The challenge, of course, is that we are creatures of habit and are used to face-to-face or at least conversational interactions. Changing these habits will take time, patience, investment, and should not be rushed into haphazardly. This is where journey mapping your customer’s experience, as well as the experience of your employees, can help you prioritize which aspects of the experience might be ripe for AI consideration.
As you begin to explore the possibilities, there are four steps organizations should consider to better understand the customer experience and then where to isolate the aspects of the customer experience best suited for AI:
- Map the Journey – Explore, document, and understand the logistical and emotional parts of the customer experience to create a detailed visual representation that places specific customer touch points and interactions in the larger context of the complete customer journey.
- Inventory existing data – VOC, operational, etc. – to further explore what you know about the customer experience, where gaps exist, and how you can leverage these or new data sources to enhance your AI strategy.
- Identify key moments of truth – Those moments that impact customer perceptions and satisfaction the most and estimate the impact of performing positively or negatively on these moments so that you will know what could be at-risk or gained should AI be implemented.
- Turn the focus internally – Overlay the customer’s journey with the organization’s receptivity to make AI investments – are you even built to deliver on customer AI expectations, do you have the tools in place to train employees on the new AI journey, do you have a test and control environment set-up to explore AI enhancements along the way, etc? Ask and answer questions about your internal capabilities and then work to prioritize the build of those most relevant to the areas identified as high-AI opportunities.

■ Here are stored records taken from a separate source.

-- ==== Sys2Proof/Machine/Keccak.lean ====
section
/-! DEFINITION. The Keccak-f[1600] permutation and the commands KINIT and KF (spec/40_keccak_permutation.md R100 to R111). -/

namespace Sys2Proof.Machine

/-- Column parities `C[x]` (R104). -/
def columnParity (A : Lanes) : Vector Lane 5 :=
  Vector.ofFn fun x => A[x.val] ^^^ A[x.val + 5] ^^^ A[x.val + 10] ^^^ A[x.val + 15] ^^^ A[x.val + 20]

/-- `D[x] = C[(x+4) mod 5] xor rotl64(C[(x+1) mod 5], 1)` (R104). -/
def thetaD (C : Vector Lane 5) : Vector Lane 5 :=
  Vector.ofFn fun x =>
    C[(x.val + 4) % 5]'(Nat.mod_lt _ (by decide)) ^^^ rotl64 (C[(x.val + 1) % 5]'(Nat.mod_lt _ (by decide))) 1

/-- θ (R104). -/
def theta (A : Lanes) : Lanes :=
  let D := thetaD (columnParity A)
  Vector.ofFn fun i => A[i] ^^^ D[i.val % 5]'(Nat.mod_lt _ (by decide))

/-- ρ and π as one step (R105), in the gathering form that R105 gives as equivalent: position `j` receives the lane from
`PIINV[j]`, rotated by that position's amount (notes/assumptions/7.md). -/
def rhopi (A : Lanes) : Lanes :=
  Vector.ofFn fun j => rotl64 A[PIINV[j]] RHO[PIINV[j]]

/-- A position in the row of `i` is a position of the state (R100). -/
theorem rowPos_lt {i k : Nat} (h : i < 25) : 5 * (i / 5) + k % 5 < 25 := by omega

/-- χ (R106): the neighbours are taken in the lane's own row. -/
def chi (T : Lanes) : Lanes :=
  Vector.ofFn fun i =>
    T[i] ^^^ ((~~~ T[5 * (i.val / 5) + (i.val % 5 + 1) % 5]'(rowPos_lt i.isLt))
      &&& T[5 * (i.val / 5) + (i.val % 5 + 2) % 5]'(rowPos_lt i.isLt))

/-- ι (R107): the round constant into lane 0 only. -/
def iota (A : Lanes) (r : Fin 24) : Lanes := A.set 0 (A[0] ^^^ RC[r])

/-- One round (R108). -/
def keccakRound (A : Lanes) (r : Fin 24) : Lanes := iota (chi (rhopi (theta A))) r

/-- `keccak_f` (R108): rounds 0 to 23 in ascending order. -/
def keccakF (A : Lanes) : Lanes := (List.finRange 24).foldl keccakRound A

/-- The state with all 25 lanes zero (R109, R126). -/
def zeroLanes : Lanes := Vector.replicate 25 0

/-- The state changes of KINIT (R109), also made by KHASH (R127). -/
def State.doKinit (s : State) : State := s.setS zeroLanes

/-- `KINIT` (R109). -/
def execKinit (s : State) : Result := .next s.doKinit

/-- `KF` (R110). -/
def execKf (s : State) : Result := .next (s.setS (keccakF s.S))

end Sys2Proof.Machine
end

Understanding the journey and customer’s expectations are the stepping stones to determine whether AI is a good fit for your organization. A proper roadmap will help identify opportunities and improve your customer’s experience, because your AI solutions will only be as good as how well you design them to meet your customer’s expectations. Perhaps Hal from Space Odyssey said it best when referring to a failed antenna, “It can only be attributable to human error.”